The plane was assigned to Captain Kenneth McCullar and his crew of nine, and served with distinction over the next few months.
It was McCullar, an avid gambler, who gave Black Jack it’s moniker from the last two digits of it’s serial number – a jack and an ace is a “blackjack hand” of 21 in the card game of Pontoon.
Captain McCullar was quite a pilot and one who was highly regarded and decorated for his bravery, but who was unfortunately killed in April 1943 when another B17 he was commanding crashed during take-off from Port Moresby.
In his obituary, the commander of the 5th US Air Force commented on McCullar’s bravery and leadership skills, noting that he was “a master at the art of sinking Japanese ships”.
It was McCullar, at the controls of Black Jack, that developed the potentially dangerous but devastating technique of “skip bombing” that is credited in his sinking of the Japanese Kagero Class destroyer Hayashio on the night of the 24th November 1942, in the Huon Gulf.
That attack left Black Jack so badly damaged that it was out of action for two months and when it returned to service it was under the control of McCullar’s co-pilot, Lt. Harry Staley who had took over from McCullar when he was promoted to Squadron Commander in January 1943.
Black Jack performed equally well under Staley until he completed his tour of duty and handed the plane over to it’s next, and final, pilot – Lt. Ralph De Loach.
Black Jack’s final flight was on the 10th July 1943 when it left 7-Mile Airdrome in Port Moresby just before midnight on a mission to bomb the heavily fortified Japanese airfields at Rabaul in New Britain.
The plane’s course took it down the south coast and then northeast over the Owen Stanley Range and Dyke Ackland Bay, the Solomon Sea and on to New Britain. At Kimbe Bay on the north coast it changed course again and headed east to Rabaul.
The flight was a troubled one as both the right wing engines developed problems during the flight to New Britain, however the De Loach together with his crew of nine, managed to reach Rabaul and successfully deliver their bombs on target.
De Loach turned the plane round to return to Port Moresby, but on the way back ran into a violent storm on approach to the coast of New Guinea to the northwest of Cape Nelson, a situation he later described the situation as “the blackest of black nights…the worst flying weather I’d ever seen in my life”.
With two engines badly malfunctioning, it was impossible to hold the plane on course for Port Moresby and cross the Owen Stanley’s, and so Black Jack was turned southeast down the coast towards Milne Bay.
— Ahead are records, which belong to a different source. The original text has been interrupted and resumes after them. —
/-! The other direction, and totality (R77, R79) -/

@[simp] theorem wordBytes_joinBytes (hi lo : Byte) : wordBytes (joinBytes hi lo) = [lo, hi] := by
  rw [wordBytes, loByte_joinBytes, hiByte_joinBytes]

/-- What the decoder answers is encoded in the bytes it read. -/
theorem encode_append_of_decode {bs rest : List Byte} {i : Instr} (h : decode bs = .ok (i, rest)) : encode i ++ rest = bs := by
  rcases bs with _ | ⟨op, tail⟩
  · cases h
  · have cell := opcodeForm_encodesAs op
    rw [decode] at h
    generalize opcodeForm op = f at cell h
    cases f with
    | i0 j => cases h; simp [cell.1]
    | unimpl j => cases h; simp [cell.1]
    | i1 mk =>
      rcases tail with _ | ⟨b1, tail⟩
      · cases h
      · cases h; simp [(cell b1).1]
    | i2 mk =>
      rcases tail with _ | ⟨b1, _ | ⟨b2, tail⟩⟩
      · cases h
      · cases h
      · cases h; simp [(cell (joinBytes b2 b1)).1]

/-- Decoding from an opcode byte succeeds exactly where as many bytes are there as its length asks for. -/
theorem exists_decode_cons_iff (op : Byte) (tail : List Byte) :
    (∃ i rest, decode (op :: tail) = .ok (i, rest)) ↔ opcodeLength op ≤ (op :: tail).length := by
  rw [decode, opcodeLength]
  cases opcodeForm op with
  | i0 j => simp [Form.length]
  | unimpl j => simp [Form.length]
  | i1 mk => rcases tail with _ | ⟨b1, tail⟩ <;> simp [Form.length]
  | i2 mk => rcases tail with _ | ⟨b1, _ | ⟨b2, tail⟩⟩ <;> simp [Form.length]

/-- Settles O2: a list without an opcode byte decodes to nothing, and the rest is said of a list with one. -/
theorem encodeOfDecodeIsBytesRead : Obligations.EncodeOfDecodeIsBytesRead := by
  refine fun bs => ⟨fun i rest => encode_append_of_decode, ?_⟩
  cases bs with
  | nil => simp [decode]
  | cons op tail => simp [exists_decode_cons_iff]

/-- Settles O3: each word decodes by the cell of its opcode byte. -/
theorem wordsDecodeToTheirInstructions : Obligations.WordsDecodeToTheirInstructions :=
  ⟨rfl, rfl, rfl, rfl, rfl, rfl, rfl, rfl, rfl⟩

/-- Settles O5, over the 256 opcode bytes. -/
theorem lengthIsGivenByOpcodeByte : Obligations.LengthIsGivenByOpcodeByte := by
  unfold Obligations.LengthIsGivenByOpcodeByte
  decide +kernel

/-! Every well-formed assembler term names an instruction (R83, R84) -/

/-- The instruction at an opcode byte, with the operand byte `d8` where it has one. -/
def atOpcode (op : Byte) (d8 : Byte := 0) : Instr := (opcodeForm op).build d8 0

/-- The instruction at an opcode byte, with the operand word `w` where it has one. -/
def atOpcodeWord (op : Byte) (w : Word) : Instr := (opcodeForm op).build (loByte w) (hiByte w)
They made it as far as Cape Vogel where, with virtually no fuel left, the decision was taken to ditch the plane on the shallow reef that runs parallel to the white sand beach at Boga Boga.
Never having ditched a bomber before DeLoach handed the controls over to his co-pilot Joseph Moore, who had and managed to put the plane down, but over-shot the reef flat – ended up over the deep water, where the plane floated briefly before sinking down to the sandy sea bed some 50m below.
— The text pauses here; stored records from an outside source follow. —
-- ==== Sys2Proof/WellFormed.lean ====
section
/-! DEFINITION. WellFormed.lean: which commands can stand at the part's inputs: every number within the width that
section 12.3 gives its parameter, every event's index within its table. -/

namespace Sys2Proof

/-- A one-byte parameter (section 12.3). -/
def fitsByte (n : Nat) : Bool := n < 256

/-- A two-byte parameter (section 12.3): circuit numbers, slots, times in superframes. -/
def fitsWord (n : Nat) : Bool := n < 65536

/-- Channels are 1 to 30 and parts lie within the superframe (R44). -/
def CodeArrival.wellFormed (x : CodeArrival) : Bool :=
  decide (1 ≤ x.channel) && decide (x.channel ≤ 30) && x.parts.all (fun k => decide (k < 16)) && !x.parts.isEmpty

def BoundaryEvent.wellFormed : BoundaryEvent → Bool
  | .abortReturn c => c < 8
  | .switch c => c < 8
  | .revert => true
  | .walkSlot => true
  | .mapApply => true
  | .drainComplete s => s < 16
  | .slowTick => true
  | .windowEnd => true
  | .windowExpiry g => g < 16
  | .stepTimeout c => c < 8
  | .bridgeTimeout c => c < 8
  | .poolTimeout => true
  | .abortingEnd c => c < 8
  | .lingerExpiry s => s < 512
  | .linkSilent _ => true
  | .admission => true

def Instr.wellFormed : Instr → Bool
  | .coldReset _ address site watchdog => decide (address < 64) && decide (site < 8) && decide (watchdog < 4)
  | .frame => true
  | .superframeBoundary before => before.all BoundaryEvent.wellFormed
  | .slowTick => true
  | .copperFrameReceive _ span _ _ samples codes =>
      decide (span < 16) && decide (samples.length = 30) && codes.all CodeArrival.wellFormed
  | .measurementComplete c => c < 8
  | .markerLoss s => s < 16
  | .carriageFrameReceive position bytes =>
      decide (position < 8) && decide (bytes.length = if position = 0 then 538 else 539)
  | .attemptStart c => c < 8
  | .contextCompletion c => c < 8
  | .ageOut s => s < 512
  | .peerSilent => true
  | .windowEnd => true
  | .drainComplete s => s < 16
  | .admission => true
  | .walkSlot => true
  | .switch c => c < 8
  | .abortReturn c => c < 8
  | .abortingEnd c => c < 8
  | .lingerExpiry s => s < 512
  | .bridgeTimeout c => c < 8
  | .stepTimeout c => c < 8
  | .markerTimeout c => c < 8
  | .poolTimeout => true
  | .poolService => true
  | .linkSilent _ => true
  | .revert => true
  | .windowExpiry g => g < 16
  | .lineReset _ => true
  | .syncCharacter _ _ bits _ => bits.length = 8
  | .characterError _ => true
  | .interByteTimeout _ => true
  | .commandFrame _ => true
  | .responseSent _ => true
  | .equip _ circuit group cls => fitsWord circuit && fitsByte group && fitsByte cls
  | .unequip _ circuit => fitsWord circuit
  | .setClass _ circuit cls => fitsWord circuit && fitsByte cls
  | .setGroup _ circuit group => fitsWord circuit && fitsByte group
  | .hold _ circuit => fitsWord circuit
  | .unhold _ circuit => fitsWord circuit
  | .freeze _ target => fitsByte target
  | .thaw _ target => fitsByte target
  | .setMigration _ target policy autoReturn recoveryHold lockoutLimit lockoutWindow =>
      [target, policy, autoReturn, recoveryHold, lockoutLimit, lockoutWindow].all fitsByte
  | .readCircuits _ first count => fitsWord first && fitsByte count
  | .readGroup _ group => fitsByte group
  | .setSignalling _ target idle seize answer block seizeIndex clearIndex conditioning quiet =>
      [target, idle, seize, answer, block, seizeIndex, clearIndex, conditioning, quiet].all fitsByte
  | .insertSpan _ span mode => fitsByte span && fitsByte mode
  | .bypassSpan _ span mode => fitsByte span && fitsByte mode
  | .cancelSpan _ span => fitsByte span
  | .readSpan _ span => fitsByte span
  | .setFibreThreshold _ threshold => fitsWord threshold
  | .stageAssign _ slot circuit => fitsWord slot && fitsWord circuit
  | .stageRelease _ slot => fitsWord slot
  | .discardStaging _ => true
  | .applyMap _ => true
  | .mapApply => true
  | .readMap _ first count => fitsWord first && fitsByte count
  | .readStaging _ => true
  | .setAlignment _ n spreadLimit walkInterval timeout =>
      fitsByte n && fitsByte spreadLimit && fitsWord walkInterval && fitsWord timeout
  | .request _ circuit direction => fitsWord circuit && fitsByte direction
  | .cancelRequest _ circuit => fitsWord circuit
  | .abortContext _ context => fitsByte context
  | .resetMigration _ => true
  | .setAdmission _ requireA requireB bridge step =>
      fitsByte requireA && fitsByte requireB && fitsWord bridge && fitsWord step
  | .readQueue _ first count => fitsByte first && fitsByte count
  | .readContext _ context => fitsByte context
  | .setPeerSilentTime _ time => fitsWord time
  | .readPeer _ part => fitsByte part
  | .setFaultPolicy _ kind scope enabled actions => [kind, scope, enabled, actions].all fitsByte
  | .clearFault _ kind scope => fitsByte kind && fitsByte scope
  | .readFaults _ => true
  | .clearLockout _ target => fitsByte target
  | .commit _ circuit => fitsWord circuit
  | .uncommit _ circuit => fitsWord circuit
  | .keepalive _ => true
  | .readStatus _ => true
  | .readCounters _ clear => fitsByte clear
  | .takeNotices _ count => fitsByte count
  | .setNoticeLevels _ levels threshold =>
      decide (levels.length = 18) && levels.all fitsByte && fitsByte threshold
  | .character _ bits => bits.length = 8
  | .powerOff => true

end Sys2Proof
end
There was just enough time for the 10 man crew, 3 of whom had been injured in the landing, to get out before Black Jack sank and they managed to get to shore with the aid of local villagers who had seen the plane come down.
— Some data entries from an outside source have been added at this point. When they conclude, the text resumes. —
/-- R108. -/
inductive Origin where
  | linkB | auto
deriving DecidableEq, Repr

/-- R115. -/
inductive CtxState where
  | free | request | measure | allocate | walkUp | ready | switched | aborting
deriving DecidableEq, Repr

/-- R115. -/
inductive Role where
  | initiator | responder
deriving DecidableEq, Repr

/-- R132: the eight steps of the exchange word. -/
inductive Step where
  | reqFibre | reqCopper | bridged | ready | switched | abort | reject | digest
deriving DecidableEq, Repr

/-- R150, in the order of the kind table. -/
inductive FaultKind where
  | fibreLos | fibreErr | peerSilent | mapMismatch | siteClash | copperLos | switchLos | markerLoss
deriving DecidableEq, Repr

/-- Section 12.2: the causes. -/
inductive Cause where
  | cancelled | reset | peerAbort | peerReject | glare | stepTimeout | bridgeTimeout | alignUnstable
  | markerTimeout | poolTimeout | fibreFault | peerSilent | copperFault | deferredData | queueFull
  | noContext | unmapped | notReady | held | state | halted | faultOf (kind : FaultKind)
  | slotAssigned | circuitMapped | slotFree | circuitInUse
deriving DecidableEq, Repr

/-- R168. -/
inductive RxState where
  | unsynced | syncWait | hunt | inFrame | answering
deriving DecidableEq, Repr

/-- R175. -/
inductive Status where
  | ok | clamped | badCommand | badParam | notPermitted | busy | full | notFound | refusedState | stillPresent
deriving DecidableEq, Repr

/-- Section 12.4: the eighteen classes, in class-code order. -/
inductive NoticeClass where
  | seize | clear | unrecognised | admitted | completed | aborted | deferred | reverted | autoQueued
  | lockout | faultSet | faultClear | spanState | mapApplied | walkDone | linkSilent | linkAlive | poolWait
deriving DecidableEq, Repr

/-- R183: what a notice concerns. A fault's scope is 0x40 for the port, else the span (section 12.3). -/
inductive Subject where
  | circuit (n : Nat) | span (n : Nat) | group (n : Nat) | context (n : Nat) | fault (kind : FaultKind) (scope : Nat)
deriving DecidableEq, Repr

/-! ### Circuits, groups, spans -/

/-- R24: a persistence filter. -/
structure Filter where
  accepted : Code
  candidate : Option Code
  count : Nat
deriving DecidableEq, Repr

/-- R2, with the two delay lines of R86 and R87. A path's added delay is the length of its line. A line's cells
hold the samples in flight, oldest first; an absent sample is a position not yet filled (R87). -/
structure Circuit where
  equipped : Bool
  group : Nat
  cls : TrafficClass
  held : Bool
  state : MigState
  context : Option Nat
  receive : Path
  transmit : Bridging
  slot : Option Nat
  forward : Filter
  backward : Filter
  call : CallState
  conditioned : Bool
  residual : Nat
  residualPath : Path
  cellsHeld : Nat
  lastAbort : Option Cause
  copperLine : List (Option Byte)
  fibreLine : List (Option Byte)
  copperLast : Byte
  fibreLast : Byte
deriving DecidableEq, Repr

/-- What one receiver of a span last recovered for one channel (R42, R43, R44): the sample, the most recent
completed code, and the code that stood when the side last went into loss. -/
structure Recovered where
  sample : Byte
  code : Code
  held : Code
deriving DecidableEq, Repr

/-- One channel at the Span Interface. -/
structure Channel where
  line : Recovered
  switch : Recovered
deriving DecidableEq, Repr

/-- R8. -/
structure Group where
  idle : Code
  seize : Code
  answer : Code
  block : Code
  seizeIndex : Nat
  clearIndex : Nat
  conditioning : Code
  quiet : Byte
  policy : Policy
  autoReturn : Bool
  recoveryHold : Nat
  lockoutLimit : Nat
  lockoutWindow : Nat
  frozen : Bool
  lockedOut : Bool
  revertCount : Nat
  windowTimer : Option Nat
  seizureCount : Nat
  busyCount : Nat
deriving DecidableEq, Repr

/-- R40, R44: one receiver's framing status (`los` is COPPER_LOS or SWITCH_LOS), its run count, and which of its
latest 16 frames had a correct pattern, the latest first. -/
structure Framing where
  los : Bool
  run : Nat
  good : List Bool
deriving DecidableEq, Repr

/-- R40. `sending` is whether the transmitters send in the present local frame: they start with the frame after the span
becomes cut and stop after the one in which it becomes relay-through (R53). `marking` is whether marker insertion has started:
it starts with the first frame after the span becomes cut and stops when the span becomes relay-through (R46; log entry 34).
`tested` is whether the marker test of the present local frame has been made, so that the frame counts once (R48; log entry 19). -/
structure Span where
  state : SpanState
  relay : Bool
  sending : Bool
  marking : Bool
  line : Framing
  switch : Framing
  history : List Bool
  tc : Option Nat
  tested : Bool
  lossCount : Nat
  markerLoss : Bool
deriving DecidableEq, Repr

/-- R42, R43: a copper frame as sent; `codes` holds, for each of the 30 channels, the code that this frame carries, if it
is the channel's frame of the superframe (log entry 11). -/
structure CopperFrame where
  pattern : BitVec 7
  spare : Bool
  samples : List Byte
  codes : List (Option Code)
deriving DecidableEq, Repr

/-! ### Fibre port and carriage map -/

/-- R132: an exchange word, but for its check. -/
structure ExchangeWord where
  step : Nat
  site : Nat
  slot : Nat
  argument : Byte
deriving DecidableEq, Repr

/-- R58: a carriage frame as sent, but for its alignment word and frame check, which `CarriageFrame.bytes` adds. -/
structure CarriageFrame where
  sequence : Nat
  word : ExchangeWord
  codes : List Code
  samples : List Byte
deriving DecidableEq, Repr

/-- R57, with the held frame position and the bits that arrived in the local frame before (R61), as the 538 bytes they make
from its first bit (none after a cold reset, log entry 12), and, per slot, the sample delivered last (R62, R63) and the code that
stood when FIBRE_LOS was last declared (R164). -/
structure FibrePort where
  los : Bool
  run : Nat
  trial : Option Nat
  position : Option Nat
  stream : List Byte
  codes : Vector Code 512
  heldCodes : Vector Code 512
  samples : Vector Byte 512
  tf : Option Nat
  wordAge : Option Nat
  windowPosition : Nat
  windowCount : Nat
  lossMark : Bool
  err : Bool
  threshold : Nat
  erroredFrames : Nat
  wordChecks : Nat
deriving DecidableEq, Repr

/-- R75. -/
inductive Edit where
  | assign (slot circuit : Nat)
  | release (slot : Nat)
deriving DecidableEq, Repr

/-- R73, R75, R78, R82, R83. `applyAnswer` is whether the held-back response of a pending apply is still to be
sent (R174). -/
structure CarriageMap where
  entries : Vector (Option Nat) 512
  staging : List Edit
  applyPending : Bool
  applyAnswer : Bool
  ownDigest : BitVec 16
  peerDigest : Option (BitVec 16)
  mismatch : Bool
  run : Nat
deriving DecidableEq, Repr

/-! ### Alignment, queue, contexts -/

/-- R97, R107. -/
structure Alignment where
  n : Nat
  spreadLimit : Nat
  walkInterval : Nat
  poolTimeout : Nat
  walkCounter : Nat
deriving DecidableEq, Repr

/-- R99, R100, R101. -/
structure Pool where
  free : Nat
  waitList : List Nat
  waitCount : Nat
deriving DecidableEq, Repr

/-- R108. -/
structure Entry where
  circuit : Nat
  direction : Direction
  origin : Origin
  idleOnly : Bool
  stamp : Nat
deriving DecidableEq, Repr

/-- R130. -/
structure Admission where
  requireA : Bool
  requireB : Bool
  bridgeTimeout : Nat
  stepTimeout : Nat
deriving DecidableEq, Repr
An Australian Coastwatcher named Eric Foster also saw the crash landing and informed air-sea rescue to dispatch an RAAF seaplane to evacuate the wounded. The rest of the crew were rescued two days later when a PT boat arrived to take them to Goodenough Island, where they were flown back to Port Moresby and given two weeks leave in Sydney before returning to full combat duty.
The pilot Ralph DeLoach and co-pilot Joseph Moore were subsequently awarded Silver Star medals, with some other members of the crew receiving the Bronze Star or Oak Leaf Cluster for their parts in the overall mission and getting the plane down.
Black Jack on the other hand lay largely forgotten on the sea floor and remained undisturbed there for another 43 years.
So unique was the discovery of Black Jack that it lead to a documentary being made the following year by a team of nine Australian divers and underwater cameramen together with Rod Pierce, Bruce Johnson and David Pennefather.
Making a documentary about a plane wreck in a remote location in 50m of water is a significant undertaking and required 8 months of detailed planning, major logistic support from Rod Pearce on MV Barbarian and two teams of divers for 8 days to get the footage.
Australian aviation writer Steve Birdsall provided a very interesting aspect to the film, when he managed to locate Ralph De Loach in Marina del Rey, California.
De Loach had completed his service at the end of WWII and returned to civilian life where he went on to become one of the famous Marlboro Men – the advertising icons created by the tobacco company Phillip Morris to sell their Marlboro cigarettes!
Birdsall arranged for the 69 year old De Loach to return to Cape Vogel where he was reunited with some of the villagers who had helped get him & his crew safely to shore when Black Jack was ditched in 1943.
The completed film, Black Jack’s Last Mission, was very successful and was shown on television around the world and is still available on DVD.